» TASK REQUIREMENTS
All that should come back is the lines of the data below from the one containing "unfold startCycles State.sheet?" to the one containing "theorem opBegun_sheet? (s", inclusive, exactly as they stand.
BEGIN
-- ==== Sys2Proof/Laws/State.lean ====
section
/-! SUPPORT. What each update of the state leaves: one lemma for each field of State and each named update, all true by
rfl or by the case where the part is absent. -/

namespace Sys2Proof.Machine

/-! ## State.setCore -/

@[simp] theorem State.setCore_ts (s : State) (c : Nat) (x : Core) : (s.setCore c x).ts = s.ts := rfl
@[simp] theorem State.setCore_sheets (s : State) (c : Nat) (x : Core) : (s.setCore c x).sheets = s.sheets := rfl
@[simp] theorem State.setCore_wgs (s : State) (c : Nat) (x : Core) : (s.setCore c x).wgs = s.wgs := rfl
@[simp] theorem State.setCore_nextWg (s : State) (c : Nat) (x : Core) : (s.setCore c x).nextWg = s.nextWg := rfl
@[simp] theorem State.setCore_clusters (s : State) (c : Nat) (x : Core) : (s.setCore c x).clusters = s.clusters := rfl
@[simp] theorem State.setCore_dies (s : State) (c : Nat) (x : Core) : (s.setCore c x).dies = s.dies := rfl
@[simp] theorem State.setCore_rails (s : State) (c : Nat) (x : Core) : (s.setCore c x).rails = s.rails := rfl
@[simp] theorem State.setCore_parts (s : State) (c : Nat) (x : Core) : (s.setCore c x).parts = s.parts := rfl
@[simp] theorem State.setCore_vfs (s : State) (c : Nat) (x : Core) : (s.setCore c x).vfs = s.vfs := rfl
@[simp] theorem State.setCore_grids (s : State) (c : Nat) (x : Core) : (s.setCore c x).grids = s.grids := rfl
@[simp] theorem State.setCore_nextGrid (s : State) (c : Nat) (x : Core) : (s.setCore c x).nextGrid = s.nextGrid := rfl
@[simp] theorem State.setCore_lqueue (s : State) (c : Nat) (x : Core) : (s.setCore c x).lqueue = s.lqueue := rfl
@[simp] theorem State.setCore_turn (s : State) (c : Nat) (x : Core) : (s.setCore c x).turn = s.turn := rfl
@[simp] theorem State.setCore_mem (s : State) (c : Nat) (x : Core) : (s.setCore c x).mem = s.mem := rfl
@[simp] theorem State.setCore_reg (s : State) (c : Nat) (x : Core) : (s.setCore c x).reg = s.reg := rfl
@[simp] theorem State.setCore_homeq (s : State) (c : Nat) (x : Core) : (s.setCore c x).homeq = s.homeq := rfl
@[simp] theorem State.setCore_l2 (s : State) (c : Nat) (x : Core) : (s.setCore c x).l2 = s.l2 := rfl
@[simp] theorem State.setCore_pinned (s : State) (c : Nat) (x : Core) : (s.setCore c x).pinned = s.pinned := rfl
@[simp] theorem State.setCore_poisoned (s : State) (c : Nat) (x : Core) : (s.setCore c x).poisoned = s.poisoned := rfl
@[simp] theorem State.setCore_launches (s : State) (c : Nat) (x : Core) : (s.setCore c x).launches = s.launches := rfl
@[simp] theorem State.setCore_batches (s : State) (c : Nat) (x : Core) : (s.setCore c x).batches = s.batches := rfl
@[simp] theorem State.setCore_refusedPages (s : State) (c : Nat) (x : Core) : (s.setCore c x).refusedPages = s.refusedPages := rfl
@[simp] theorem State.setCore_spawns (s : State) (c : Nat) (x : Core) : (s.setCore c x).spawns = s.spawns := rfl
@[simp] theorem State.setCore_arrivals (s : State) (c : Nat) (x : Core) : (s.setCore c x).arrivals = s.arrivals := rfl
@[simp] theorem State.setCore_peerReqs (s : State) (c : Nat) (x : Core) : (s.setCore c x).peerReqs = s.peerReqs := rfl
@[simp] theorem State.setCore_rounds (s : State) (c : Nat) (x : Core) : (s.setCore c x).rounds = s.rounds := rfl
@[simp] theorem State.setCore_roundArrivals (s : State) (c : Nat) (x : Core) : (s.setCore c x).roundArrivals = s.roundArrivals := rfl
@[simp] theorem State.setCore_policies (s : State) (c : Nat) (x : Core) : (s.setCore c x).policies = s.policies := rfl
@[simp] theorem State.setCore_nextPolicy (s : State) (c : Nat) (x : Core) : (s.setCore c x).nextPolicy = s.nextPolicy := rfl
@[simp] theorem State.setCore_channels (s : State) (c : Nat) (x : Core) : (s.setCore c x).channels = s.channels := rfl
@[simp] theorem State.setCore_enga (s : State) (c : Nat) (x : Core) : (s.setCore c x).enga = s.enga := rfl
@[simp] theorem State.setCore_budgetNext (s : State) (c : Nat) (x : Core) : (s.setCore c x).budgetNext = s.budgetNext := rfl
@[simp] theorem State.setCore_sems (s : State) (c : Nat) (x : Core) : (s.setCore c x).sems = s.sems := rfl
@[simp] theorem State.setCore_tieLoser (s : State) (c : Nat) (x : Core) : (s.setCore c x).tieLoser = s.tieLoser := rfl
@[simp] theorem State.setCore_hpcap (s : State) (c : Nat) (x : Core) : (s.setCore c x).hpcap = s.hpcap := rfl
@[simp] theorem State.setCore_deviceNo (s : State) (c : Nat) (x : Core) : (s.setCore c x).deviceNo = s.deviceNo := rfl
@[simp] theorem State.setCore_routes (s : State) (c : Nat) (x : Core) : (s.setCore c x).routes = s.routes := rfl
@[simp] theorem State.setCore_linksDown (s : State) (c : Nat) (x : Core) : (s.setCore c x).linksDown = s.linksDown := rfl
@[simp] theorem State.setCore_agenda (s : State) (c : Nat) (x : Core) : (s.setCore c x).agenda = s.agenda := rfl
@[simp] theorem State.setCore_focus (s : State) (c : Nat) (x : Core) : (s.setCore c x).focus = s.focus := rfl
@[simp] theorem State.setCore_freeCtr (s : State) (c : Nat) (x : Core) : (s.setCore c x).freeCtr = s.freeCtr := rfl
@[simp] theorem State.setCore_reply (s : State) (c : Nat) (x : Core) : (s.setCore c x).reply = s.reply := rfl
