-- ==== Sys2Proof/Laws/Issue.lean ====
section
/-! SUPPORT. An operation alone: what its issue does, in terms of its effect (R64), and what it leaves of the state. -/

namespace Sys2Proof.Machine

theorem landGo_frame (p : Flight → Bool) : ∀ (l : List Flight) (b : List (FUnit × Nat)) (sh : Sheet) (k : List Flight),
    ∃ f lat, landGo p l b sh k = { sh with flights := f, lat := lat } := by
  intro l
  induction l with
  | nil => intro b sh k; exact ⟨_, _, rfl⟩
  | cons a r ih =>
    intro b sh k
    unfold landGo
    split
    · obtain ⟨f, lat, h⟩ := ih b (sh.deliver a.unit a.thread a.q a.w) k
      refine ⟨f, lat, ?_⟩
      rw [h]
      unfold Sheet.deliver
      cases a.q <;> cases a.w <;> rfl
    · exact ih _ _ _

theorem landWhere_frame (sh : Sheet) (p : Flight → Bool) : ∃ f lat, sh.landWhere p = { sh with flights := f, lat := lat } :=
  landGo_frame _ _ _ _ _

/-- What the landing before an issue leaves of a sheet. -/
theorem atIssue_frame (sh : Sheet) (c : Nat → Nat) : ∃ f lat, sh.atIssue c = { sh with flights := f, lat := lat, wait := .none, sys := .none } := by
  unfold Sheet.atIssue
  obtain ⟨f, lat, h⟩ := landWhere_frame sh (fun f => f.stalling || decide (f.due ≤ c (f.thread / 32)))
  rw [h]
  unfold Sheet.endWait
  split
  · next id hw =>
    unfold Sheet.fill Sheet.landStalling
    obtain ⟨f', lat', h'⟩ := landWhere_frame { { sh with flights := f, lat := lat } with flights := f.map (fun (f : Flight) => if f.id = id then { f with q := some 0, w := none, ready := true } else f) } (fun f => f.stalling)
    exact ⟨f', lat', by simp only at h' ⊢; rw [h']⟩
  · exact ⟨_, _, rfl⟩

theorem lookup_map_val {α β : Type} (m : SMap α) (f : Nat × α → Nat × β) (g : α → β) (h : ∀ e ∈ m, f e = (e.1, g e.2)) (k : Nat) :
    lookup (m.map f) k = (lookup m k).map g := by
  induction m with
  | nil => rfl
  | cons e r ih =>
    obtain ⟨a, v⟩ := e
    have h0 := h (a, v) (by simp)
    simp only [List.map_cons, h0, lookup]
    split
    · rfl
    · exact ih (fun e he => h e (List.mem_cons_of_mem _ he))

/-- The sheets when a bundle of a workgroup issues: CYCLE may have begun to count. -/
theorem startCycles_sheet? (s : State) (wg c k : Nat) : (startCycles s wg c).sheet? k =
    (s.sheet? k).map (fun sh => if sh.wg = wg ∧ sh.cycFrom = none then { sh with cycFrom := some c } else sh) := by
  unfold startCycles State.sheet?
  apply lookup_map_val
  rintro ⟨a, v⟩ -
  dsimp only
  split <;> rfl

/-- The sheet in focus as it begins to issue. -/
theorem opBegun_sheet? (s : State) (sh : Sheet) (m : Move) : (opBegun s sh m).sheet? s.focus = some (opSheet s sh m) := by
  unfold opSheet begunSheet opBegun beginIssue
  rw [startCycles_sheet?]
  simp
END
» OUTPUT BELOW
  unfold startCycles State.sheet?
  apply lookup_map_val
  rintro ⟨a, v⟩ -
  dsimp only
  split <;> rfl

/-- The sheet in focus as it begins to issue. -/
theorem opBegun_sheet? (s : State) (sh : Sheet) (m : Move) : (opBegun s sh m).sheet? s.focus = some (opSheet s sh m) := by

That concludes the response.